Saved data entries:
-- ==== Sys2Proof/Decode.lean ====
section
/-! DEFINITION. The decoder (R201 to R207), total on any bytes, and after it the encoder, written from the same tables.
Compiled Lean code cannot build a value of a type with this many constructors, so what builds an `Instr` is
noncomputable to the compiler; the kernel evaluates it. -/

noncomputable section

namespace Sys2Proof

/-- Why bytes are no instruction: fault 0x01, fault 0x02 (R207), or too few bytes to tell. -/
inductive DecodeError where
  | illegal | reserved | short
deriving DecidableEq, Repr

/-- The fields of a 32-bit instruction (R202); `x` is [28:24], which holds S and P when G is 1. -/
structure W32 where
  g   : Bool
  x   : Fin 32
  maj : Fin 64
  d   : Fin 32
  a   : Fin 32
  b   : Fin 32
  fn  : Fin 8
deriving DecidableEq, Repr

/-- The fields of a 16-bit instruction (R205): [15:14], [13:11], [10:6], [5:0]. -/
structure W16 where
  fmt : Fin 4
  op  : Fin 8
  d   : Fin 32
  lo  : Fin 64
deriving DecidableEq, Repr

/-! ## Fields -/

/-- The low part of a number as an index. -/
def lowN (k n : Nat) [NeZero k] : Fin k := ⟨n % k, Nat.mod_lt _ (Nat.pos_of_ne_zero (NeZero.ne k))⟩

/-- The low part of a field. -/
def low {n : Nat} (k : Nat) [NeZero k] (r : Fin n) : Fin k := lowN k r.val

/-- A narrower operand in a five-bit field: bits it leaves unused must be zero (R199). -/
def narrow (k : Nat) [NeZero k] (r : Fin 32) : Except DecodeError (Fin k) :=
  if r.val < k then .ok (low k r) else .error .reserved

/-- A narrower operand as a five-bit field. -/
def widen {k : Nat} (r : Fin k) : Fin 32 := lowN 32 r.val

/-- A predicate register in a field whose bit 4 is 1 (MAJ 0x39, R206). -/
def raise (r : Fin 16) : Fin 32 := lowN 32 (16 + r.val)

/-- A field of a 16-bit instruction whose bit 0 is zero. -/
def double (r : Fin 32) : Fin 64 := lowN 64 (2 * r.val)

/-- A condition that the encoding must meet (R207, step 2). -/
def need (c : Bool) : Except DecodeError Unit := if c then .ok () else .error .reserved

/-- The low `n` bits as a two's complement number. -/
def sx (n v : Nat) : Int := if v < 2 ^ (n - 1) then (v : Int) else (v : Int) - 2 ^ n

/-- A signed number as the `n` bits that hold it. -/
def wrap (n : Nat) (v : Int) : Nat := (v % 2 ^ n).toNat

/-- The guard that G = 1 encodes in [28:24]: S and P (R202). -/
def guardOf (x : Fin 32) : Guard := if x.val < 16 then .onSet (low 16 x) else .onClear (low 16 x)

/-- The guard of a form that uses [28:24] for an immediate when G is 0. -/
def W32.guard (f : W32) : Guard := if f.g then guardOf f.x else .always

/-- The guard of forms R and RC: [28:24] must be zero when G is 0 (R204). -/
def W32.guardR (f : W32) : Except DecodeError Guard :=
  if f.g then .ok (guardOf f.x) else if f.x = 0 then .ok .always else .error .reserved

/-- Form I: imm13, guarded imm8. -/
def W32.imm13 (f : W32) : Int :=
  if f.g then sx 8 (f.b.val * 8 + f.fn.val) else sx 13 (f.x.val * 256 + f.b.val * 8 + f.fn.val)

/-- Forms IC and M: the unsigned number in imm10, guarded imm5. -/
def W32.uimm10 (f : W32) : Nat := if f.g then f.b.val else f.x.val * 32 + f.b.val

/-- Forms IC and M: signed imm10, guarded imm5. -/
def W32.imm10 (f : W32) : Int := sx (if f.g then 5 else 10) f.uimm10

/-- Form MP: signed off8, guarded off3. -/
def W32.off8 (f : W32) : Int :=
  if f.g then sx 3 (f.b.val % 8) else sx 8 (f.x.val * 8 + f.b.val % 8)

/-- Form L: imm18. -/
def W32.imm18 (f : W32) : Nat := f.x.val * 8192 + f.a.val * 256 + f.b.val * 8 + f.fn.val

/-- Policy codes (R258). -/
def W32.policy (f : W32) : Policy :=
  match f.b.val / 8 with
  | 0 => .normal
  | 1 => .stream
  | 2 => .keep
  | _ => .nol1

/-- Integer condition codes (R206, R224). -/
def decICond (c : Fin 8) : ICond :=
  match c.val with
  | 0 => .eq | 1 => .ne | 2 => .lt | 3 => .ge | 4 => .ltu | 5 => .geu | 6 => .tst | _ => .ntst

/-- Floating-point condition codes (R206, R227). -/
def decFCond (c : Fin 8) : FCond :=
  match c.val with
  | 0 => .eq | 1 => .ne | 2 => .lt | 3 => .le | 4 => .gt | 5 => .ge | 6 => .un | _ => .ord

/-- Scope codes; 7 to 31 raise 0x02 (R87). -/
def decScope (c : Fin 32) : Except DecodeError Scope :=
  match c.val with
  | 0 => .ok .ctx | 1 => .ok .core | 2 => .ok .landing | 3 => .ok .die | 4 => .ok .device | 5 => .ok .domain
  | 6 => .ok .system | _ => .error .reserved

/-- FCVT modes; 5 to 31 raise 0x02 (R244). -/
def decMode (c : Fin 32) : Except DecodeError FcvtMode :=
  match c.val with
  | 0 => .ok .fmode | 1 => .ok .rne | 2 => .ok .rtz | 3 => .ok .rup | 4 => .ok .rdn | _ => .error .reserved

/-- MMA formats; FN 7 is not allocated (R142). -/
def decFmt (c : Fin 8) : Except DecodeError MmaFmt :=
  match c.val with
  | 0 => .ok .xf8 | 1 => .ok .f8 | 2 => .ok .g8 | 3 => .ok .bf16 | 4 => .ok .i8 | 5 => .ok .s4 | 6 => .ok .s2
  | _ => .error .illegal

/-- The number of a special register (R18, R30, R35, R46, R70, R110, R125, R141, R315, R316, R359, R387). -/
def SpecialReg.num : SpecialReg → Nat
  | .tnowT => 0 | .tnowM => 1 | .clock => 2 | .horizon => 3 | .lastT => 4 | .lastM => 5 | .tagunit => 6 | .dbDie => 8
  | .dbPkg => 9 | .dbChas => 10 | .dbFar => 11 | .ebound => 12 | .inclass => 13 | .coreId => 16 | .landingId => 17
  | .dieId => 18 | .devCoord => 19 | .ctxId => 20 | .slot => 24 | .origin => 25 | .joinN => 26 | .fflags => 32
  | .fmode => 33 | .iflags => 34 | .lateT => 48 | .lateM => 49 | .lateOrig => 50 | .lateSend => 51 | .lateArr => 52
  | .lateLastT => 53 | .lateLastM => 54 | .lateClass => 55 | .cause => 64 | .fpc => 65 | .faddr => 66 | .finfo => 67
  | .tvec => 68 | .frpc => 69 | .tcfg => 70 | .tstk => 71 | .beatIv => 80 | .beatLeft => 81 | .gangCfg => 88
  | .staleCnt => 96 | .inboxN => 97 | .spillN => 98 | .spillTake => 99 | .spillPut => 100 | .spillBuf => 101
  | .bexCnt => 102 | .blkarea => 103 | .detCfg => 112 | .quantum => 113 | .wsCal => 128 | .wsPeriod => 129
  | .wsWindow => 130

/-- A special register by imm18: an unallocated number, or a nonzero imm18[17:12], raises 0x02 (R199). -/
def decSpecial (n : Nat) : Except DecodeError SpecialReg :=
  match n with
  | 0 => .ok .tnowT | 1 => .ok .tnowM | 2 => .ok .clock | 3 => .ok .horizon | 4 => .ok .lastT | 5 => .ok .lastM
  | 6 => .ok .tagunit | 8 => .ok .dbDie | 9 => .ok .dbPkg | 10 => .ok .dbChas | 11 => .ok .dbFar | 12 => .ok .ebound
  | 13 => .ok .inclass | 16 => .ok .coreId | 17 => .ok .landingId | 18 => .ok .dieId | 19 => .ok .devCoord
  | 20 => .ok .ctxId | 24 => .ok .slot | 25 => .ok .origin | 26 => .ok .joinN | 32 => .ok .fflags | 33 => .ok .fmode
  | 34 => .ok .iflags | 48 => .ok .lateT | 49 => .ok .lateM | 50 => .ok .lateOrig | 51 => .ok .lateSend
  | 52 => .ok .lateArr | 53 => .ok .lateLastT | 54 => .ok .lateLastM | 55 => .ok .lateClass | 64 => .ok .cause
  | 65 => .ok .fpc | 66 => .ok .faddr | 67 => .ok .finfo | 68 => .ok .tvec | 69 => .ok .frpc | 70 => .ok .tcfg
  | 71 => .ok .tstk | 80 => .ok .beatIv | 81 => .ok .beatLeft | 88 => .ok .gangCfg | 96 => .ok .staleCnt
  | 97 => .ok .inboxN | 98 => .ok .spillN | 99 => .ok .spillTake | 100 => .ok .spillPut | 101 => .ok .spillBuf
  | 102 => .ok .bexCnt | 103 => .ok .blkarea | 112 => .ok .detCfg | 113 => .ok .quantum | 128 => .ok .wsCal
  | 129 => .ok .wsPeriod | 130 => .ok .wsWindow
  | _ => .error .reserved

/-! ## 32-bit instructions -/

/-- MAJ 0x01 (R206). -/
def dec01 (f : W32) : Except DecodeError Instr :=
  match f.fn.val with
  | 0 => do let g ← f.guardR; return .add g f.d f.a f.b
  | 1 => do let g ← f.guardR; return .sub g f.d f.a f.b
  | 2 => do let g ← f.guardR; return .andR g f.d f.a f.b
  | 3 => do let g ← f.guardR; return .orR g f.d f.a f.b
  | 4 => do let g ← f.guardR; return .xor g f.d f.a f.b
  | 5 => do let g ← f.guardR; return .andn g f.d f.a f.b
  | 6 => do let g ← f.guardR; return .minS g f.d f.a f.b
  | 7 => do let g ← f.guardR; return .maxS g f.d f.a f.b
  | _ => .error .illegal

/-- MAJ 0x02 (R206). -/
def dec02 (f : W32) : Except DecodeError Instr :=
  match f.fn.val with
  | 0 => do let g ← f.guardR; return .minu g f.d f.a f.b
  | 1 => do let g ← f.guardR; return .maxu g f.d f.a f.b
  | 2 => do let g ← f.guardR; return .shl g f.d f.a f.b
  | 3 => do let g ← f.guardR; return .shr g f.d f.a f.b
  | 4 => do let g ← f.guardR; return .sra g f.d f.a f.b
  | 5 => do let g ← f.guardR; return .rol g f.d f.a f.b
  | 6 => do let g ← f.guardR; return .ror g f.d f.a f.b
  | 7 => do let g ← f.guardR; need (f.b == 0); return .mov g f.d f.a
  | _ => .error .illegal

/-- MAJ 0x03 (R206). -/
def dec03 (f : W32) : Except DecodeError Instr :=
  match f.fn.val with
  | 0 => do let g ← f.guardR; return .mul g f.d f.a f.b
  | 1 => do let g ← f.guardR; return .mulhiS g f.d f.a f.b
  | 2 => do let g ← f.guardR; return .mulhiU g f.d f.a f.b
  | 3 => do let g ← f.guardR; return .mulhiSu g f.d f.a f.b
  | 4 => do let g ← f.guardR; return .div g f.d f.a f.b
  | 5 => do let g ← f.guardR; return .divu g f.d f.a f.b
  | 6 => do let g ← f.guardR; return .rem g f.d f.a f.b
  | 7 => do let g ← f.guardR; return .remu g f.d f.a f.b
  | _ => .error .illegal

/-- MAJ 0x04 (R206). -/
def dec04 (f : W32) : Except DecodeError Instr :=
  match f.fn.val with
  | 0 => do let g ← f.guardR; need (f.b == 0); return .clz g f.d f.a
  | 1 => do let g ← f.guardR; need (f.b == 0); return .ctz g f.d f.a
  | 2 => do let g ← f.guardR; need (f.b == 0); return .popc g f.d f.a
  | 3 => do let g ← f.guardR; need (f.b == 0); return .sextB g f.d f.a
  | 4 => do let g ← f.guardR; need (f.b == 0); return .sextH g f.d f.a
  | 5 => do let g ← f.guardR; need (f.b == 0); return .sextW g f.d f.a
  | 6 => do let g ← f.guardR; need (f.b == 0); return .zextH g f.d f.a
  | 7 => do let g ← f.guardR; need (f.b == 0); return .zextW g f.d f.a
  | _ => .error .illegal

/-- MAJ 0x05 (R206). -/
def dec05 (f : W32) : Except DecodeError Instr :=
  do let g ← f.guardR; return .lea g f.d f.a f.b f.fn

...

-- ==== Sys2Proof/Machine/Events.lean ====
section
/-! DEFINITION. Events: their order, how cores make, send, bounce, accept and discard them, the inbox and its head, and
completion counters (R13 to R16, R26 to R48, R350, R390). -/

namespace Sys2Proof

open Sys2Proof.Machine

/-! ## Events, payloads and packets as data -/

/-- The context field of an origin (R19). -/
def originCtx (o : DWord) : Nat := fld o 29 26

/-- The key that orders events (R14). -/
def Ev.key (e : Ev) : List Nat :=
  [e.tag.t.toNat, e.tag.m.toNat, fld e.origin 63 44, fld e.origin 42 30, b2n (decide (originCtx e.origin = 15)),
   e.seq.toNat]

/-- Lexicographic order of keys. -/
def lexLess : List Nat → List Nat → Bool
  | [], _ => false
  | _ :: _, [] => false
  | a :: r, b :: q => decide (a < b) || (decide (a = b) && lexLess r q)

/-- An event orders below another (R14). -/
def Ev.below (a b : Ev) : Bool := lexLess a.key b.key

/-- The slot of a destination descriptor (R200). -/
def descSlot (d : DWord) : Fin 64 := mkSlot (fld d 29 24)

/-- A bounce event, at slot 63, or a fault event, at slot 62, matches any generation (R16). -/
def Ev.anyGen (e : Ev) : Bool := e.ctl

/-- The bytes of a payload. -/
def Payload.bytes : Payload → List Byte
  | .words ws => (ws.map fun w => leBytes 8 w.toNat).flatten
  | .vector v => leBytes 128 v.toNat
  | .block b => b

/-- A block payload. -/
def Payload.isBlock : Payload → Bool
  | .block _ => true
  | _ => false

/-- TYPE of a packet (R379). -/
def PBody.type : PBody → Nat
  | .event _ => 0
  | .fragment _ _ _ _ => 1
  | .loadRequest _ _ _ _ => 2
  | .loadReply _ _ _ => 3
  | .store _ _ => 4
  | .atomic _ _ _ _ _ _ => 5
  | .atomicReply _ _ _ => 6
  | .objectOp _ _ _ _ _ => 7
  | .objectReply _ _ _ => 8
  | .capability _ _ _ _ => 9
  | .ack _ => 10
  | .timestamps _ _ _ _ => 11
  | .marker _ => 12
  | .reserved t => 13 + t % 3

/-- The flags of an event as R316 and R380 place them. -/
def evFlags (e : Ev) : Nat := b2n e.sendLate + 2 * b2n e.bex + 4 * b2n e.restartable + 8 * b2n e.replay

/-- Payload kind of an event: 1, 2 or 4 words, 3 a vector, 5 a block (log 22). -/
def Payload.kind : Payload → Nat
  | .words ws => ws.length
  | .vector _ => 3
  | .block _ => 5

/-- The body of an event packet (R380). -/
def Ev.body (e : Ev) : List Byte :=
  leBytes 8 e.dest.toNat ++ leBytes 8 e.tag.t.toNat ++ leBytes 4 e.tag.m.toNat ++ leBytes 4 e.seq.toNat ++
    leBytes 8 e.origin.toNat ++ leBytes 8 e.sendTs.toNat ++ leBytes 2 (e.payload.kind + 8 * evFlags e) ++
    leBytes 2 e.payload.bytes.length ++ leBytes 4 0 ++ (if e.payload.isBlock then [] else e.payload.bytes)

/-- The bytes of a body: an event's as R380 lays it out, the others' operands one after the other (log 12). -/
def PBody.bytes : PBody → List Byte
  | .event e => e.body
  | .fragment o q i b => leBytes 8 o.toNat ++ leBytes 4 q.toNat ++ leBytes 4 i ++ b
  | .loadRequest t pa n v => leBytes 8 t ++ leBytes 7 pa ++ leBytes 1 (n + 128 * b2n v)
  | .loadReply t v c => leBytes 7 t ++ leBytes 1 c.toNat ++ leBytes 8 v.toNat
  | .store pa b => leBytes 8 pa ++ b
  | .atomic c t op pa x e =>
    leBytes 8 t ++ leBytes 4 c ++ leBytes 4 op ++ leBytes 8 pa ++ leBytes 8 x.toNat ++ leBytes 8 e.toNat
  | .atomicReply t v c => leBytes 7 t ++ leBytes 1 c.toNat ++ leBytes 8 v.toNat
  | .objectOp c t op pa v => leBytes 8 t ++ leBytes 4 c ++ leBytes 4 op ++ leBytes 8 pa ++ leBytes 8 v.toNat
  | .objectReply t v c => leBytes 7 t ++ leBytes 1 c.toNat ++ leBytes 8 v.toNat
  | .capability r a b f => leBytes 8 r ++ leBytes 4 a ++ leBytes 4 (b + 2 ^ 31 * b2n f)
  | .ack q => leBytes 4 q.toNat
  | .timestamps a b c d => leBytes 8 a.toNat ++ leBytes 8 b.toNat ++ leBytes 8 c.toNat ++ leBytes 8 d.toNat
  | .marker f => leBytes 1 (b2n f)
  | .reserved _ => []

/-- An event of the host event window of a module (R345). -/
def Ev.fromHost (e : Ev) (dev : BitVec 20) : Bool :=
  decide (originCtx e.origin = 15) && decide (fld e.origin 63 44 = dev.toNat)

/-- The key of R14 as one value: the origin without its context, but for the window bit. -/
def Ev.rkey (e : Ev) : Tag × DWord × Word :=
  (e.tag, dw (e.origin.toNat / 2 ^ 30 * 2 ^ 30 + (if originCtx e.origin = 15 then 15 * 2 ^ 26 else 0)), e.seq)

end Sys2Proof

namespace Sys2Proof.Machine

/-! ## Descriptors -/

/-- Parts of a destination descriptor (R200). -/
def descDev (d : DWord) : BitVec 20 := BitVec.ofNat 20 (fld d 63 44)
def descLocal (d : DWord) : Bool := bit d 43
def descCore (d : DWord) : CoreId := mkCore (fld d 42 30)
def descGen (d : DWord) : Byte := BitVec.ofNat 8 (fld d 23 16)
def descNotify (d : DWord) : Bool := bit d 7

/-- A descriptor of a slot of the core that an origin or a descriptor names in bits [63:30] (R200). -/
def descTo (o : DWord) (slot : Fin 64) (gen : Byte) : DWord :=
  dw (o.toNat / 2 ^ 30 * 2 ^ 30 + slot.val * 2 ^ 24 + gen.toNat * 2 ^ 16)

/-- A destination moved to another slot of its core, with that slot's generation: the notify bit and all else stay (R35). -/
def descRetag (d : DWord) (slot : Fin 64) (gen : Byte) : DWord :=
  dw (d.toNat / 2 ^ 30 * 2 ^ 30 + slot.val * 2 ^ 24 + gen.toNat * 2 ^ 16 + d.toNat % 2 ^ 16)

==

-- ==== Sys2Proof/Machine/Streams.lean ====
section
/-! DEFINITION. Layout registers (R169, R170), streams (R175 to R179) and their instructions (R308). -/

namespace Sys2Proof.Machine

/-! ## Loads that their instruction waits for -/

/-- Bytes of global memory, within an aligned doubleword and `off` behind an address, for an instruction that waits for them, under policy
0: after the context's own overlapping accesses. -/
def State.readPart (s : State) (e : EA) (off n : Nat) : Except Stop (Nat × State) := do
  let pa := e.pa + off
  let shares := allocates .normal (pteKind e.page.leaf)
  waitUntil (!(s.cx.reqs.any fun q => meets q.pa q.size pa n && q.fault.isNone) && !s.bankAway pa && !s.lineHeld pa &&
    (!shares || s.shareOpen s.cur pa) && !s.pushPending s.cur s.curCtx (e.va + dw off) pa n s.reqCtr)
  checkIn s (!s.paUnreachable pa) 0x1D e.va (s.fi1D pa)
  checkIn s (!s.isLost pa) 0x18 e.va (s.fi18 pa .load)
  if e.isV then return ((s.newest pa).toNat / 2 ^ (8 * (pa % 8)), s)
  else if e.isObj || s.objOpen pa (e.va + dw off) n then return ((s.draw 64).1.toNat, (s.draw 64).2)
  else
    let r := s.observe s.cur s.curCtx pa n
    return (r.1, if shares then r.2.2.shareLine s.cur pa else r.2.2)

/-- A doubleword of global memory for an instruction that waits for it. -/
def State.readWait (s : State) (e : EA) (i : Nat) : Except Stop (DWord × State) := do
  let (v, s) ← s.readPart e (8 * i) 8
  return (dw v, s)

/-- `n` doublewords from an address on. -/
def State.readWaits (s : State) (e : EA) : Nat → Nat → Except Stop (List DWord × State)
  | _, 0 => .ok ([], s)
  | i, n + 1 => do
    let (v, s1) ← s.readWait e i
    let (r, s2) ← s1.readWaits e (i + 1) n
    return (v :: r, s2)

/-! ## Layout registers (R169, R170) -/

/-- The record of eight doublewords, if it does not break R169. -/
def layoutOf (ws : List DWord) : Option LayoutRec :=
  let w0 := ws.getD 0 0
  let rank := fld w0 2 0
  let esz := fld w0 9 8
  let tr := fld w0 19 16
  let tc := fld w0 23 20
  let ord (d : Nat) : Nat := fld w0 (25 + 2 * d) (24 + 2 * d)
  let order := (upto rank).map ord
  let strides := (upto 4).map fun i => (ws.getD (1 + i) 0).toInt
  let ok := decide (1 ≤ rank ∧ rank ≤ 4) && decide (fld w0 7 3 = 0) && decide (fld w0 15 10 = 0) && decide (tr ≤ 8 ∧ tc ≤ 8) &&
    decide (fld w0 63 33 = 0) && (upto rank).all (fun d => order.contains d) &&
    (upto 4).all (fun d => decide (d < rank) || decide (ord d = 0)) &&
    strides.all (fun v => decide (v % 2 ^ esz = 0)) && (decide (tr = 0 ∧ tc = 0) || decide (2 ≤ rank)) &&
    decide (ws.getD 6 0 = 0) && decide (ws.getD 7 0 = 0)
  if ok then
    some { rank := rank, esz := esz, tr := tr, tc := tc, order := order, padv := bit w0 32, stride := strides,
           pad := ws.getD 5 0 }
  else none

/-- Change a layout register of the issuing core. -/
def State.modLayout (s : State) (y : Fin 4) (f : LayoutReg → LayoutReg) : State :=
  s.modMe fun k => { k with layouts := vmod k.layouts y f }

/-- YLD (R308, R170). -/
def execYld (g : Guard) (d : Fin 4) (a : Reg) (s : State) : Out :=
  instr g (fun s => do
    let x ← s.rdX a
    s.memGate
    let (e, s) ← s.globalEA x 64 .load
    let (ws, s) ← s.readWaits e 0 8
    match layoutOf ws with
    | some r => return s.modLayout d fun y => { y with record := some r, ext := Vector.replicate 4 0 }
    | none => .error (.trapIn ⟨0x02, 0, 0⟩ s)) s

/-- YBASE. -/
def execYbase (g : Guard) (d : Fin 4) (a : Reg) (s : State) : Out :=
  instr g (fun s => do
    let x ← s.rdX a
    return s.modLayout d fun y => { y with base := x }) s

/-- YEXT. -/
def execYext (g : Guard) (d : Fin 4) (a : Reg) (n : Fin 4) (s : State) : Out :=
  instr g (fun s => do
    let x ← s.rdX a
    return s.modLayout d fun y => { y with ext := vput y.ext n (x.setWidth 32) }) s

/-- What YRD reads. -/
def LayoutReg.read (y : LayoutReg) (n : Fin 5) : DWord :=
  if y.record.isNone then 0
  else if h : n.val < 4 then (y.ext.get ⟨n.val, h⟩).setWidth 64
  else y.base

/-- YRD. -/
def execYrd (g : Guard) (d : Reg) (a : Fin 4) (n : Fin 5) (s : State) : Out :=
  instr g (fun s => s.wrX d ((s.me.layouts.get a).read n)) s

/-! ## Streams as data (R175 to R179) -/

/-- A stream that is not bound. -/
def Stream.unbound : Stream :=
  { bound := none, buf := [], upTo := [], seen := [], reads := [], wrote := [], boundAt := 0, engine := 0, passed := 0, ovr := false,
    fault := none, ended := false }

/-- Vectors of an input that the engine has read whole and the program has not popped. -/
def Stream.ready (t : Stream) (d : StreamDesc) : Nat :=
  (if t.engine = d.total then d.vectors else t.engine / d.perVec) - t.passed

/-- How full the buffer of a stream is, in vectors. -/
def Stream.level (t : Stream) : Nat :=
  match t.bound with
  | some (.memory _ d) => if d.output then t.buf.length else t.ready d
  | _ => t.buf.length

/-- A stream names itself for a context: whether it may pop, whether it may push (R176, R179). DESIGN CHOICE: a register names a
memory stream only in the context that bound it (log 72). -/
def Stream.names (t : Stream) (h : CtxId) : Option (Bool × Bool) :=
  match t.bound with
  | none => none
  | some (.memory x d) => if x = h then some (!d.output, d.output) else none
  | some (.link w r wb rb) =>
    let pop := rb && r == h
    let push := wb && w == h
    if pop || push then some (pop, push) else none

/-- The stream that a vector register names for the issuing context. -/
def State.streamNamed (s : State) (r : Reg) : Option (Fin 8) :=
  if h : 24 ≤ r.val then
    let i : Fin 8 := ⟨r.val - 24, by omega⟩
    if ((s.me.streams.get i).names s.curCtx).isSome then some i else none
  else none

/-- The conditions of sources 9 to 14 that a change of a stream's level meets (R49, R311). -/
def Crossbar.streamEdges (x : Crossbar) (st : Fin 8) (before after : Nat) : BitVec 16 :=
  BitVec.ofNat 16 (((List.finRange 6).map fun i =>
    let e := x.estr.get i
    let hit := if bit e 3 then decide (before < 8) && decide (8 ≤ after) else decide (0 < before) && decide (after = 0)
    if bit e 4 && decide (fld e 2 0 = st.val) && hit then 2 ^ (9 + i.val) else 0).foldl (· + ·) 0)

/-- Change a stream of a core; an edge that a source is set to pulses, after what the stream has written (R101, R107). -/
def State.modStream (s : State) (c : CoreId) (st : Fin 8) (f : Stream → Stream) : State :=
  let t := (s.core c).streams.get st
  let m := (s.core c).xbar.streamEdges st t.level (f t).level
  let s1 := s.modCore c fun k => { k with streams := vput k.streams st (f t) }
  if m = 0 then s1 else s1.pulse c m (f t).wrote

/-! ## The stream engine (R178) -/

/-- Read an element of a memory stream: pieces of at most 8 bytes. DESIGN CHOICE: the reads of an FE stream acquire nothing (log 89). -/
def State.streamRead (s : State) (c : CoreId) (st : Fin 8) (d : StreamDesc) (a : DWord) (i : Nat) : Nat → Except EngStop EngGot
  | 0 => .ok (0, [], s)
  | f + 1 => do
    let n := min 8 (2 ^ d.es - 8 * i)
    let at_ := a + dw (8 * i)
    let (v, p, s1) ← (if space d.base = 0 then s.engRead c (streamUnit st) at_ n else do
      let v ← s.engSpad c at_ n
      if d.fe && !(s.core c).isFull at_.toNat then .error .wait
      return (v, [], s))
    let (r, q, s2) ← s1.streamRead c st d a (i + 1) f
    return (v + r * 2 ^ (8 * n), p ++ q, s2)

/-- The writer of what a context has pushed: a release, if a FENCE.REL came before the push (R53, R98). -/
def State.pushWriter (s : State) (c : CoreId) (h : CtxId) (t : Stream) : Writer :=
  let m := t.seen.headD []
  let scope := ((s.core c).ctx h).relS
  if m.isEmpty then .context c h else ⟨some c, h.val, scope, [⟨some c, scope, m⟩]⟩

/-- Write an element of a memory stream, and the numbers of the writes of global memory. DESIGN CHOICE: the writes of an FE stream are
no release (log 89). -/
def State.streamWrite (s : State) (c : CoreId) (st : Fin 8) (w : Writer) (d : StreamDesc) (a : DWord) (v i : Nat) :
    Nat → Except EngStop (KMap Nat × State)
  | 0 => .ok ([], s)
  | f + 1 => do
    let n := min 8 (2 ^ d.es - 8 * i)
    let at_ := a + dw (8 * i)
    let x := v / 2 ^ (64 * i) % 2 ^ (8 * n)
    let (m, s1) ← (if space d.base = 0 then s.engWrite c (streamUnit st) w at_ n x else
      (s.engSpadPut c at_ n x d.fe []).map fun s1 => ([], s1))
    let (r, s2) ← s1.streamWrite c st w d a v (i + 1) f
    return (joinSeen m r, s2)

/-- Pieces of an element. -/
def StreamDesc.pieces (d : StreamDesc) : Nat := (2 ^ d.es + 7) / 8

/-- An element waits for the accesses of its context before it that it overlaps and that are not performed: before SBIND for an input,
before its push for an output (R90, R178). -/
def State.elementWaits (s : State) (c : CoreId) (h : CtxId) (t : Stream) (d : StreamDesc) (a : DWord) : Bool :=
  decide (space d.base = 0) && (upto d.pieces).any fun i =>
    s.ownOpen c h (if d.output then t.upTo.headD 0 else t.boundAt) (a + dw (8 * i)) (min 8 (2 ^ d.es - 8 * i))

▸ ACTION ITEM
Copy exactly the stretch of data above from the line with "padv := bit" through the line with "def Stream.ready (t", and omit all other lines.

▸ TASK RESPONSE
    some { rank := rank, esz := esz, tr := tr, tc := tc, order := order, padv := bit w0 32, stride := strides,
           pad := ws.getD 5 0 }
  else none

/-- Change a layout register of the issuing core. -/
def State.modLayout (s : State) (y : Fin 4) (f : LayoutReg → LayoutReg) : State :=
  s.modMe fun k => { k with layouts := vmod k.layouts y f }

/-- YLD (R308, R170). -/
def execYld (g : Guard) (d : Fin 4) (a : Reg) (s : State) : Out :=
  instr g (fun s => do
    let x ← s.rdX a
    s.memGate
    let (e, s) ← s.globalEA x 64 .load
    let (ws, s) ← s.readWaits e 0 8
    match layoutOf ws with
    | some r => return s.modLayout d fun y => { y with record := some r, ext := Vector.replicate 4 0 }
    | none => .error (.trapIn ⟨0x02, 0, 0⟩ s)) s

/-- YBASE. -/
def execYbase (g : Guard) (d : Fin 4) (a : Reg) (s : State) : Out :=
  instr g (fun s => do
    let x ← s.rdX a
    return s.modLayout d fun y => { y with base := x }) s

/-- YEXT. -/
def execYext (g : Guard) (d : Fin 4) (a : Reg) (n : Fin 4) (s : State) : Out :=
  instr g (fun s => do
    let x ← s.rdX a
    return s.modLayout d fun y => { y with ext := vput y.ext n (x.setWidth 32) }) s

/-- What YRD reads. -/
def LayoutReg.read (y : LayoutReg) (n : Fin 5) : DWord :=
  if y.record.isNone then 0
  else if h : n.val < 4 then (y.ext.get ⟨n.val, h⟩).setWidth 64
  else y.base

/-- YRD. -/
def execYrd (g : Guard) (d : Reg) (a : Fin 4) (n : Fin 5) (s : State) : Out :=
  instr g (fun s => s.wrX d ((s.me.layouts.get a).read n)) s

/-! ## Streams as data (R175 to R179) -/

/-- A stream that is not bound. -/
def Stream.unbound : Stream :=
  { bound := none, buf := [], upTo := [], seen := [], reads := [], wrote := [], boundAt := 0, engine := 0, passed := 0, ovr := false,
    fault := none, ended := false }

/-- Vectors of an input that the engine has read whole and the program has not popped. -/
def Stream.ready (t : Stream) (d : StreamDesc) : Nat :=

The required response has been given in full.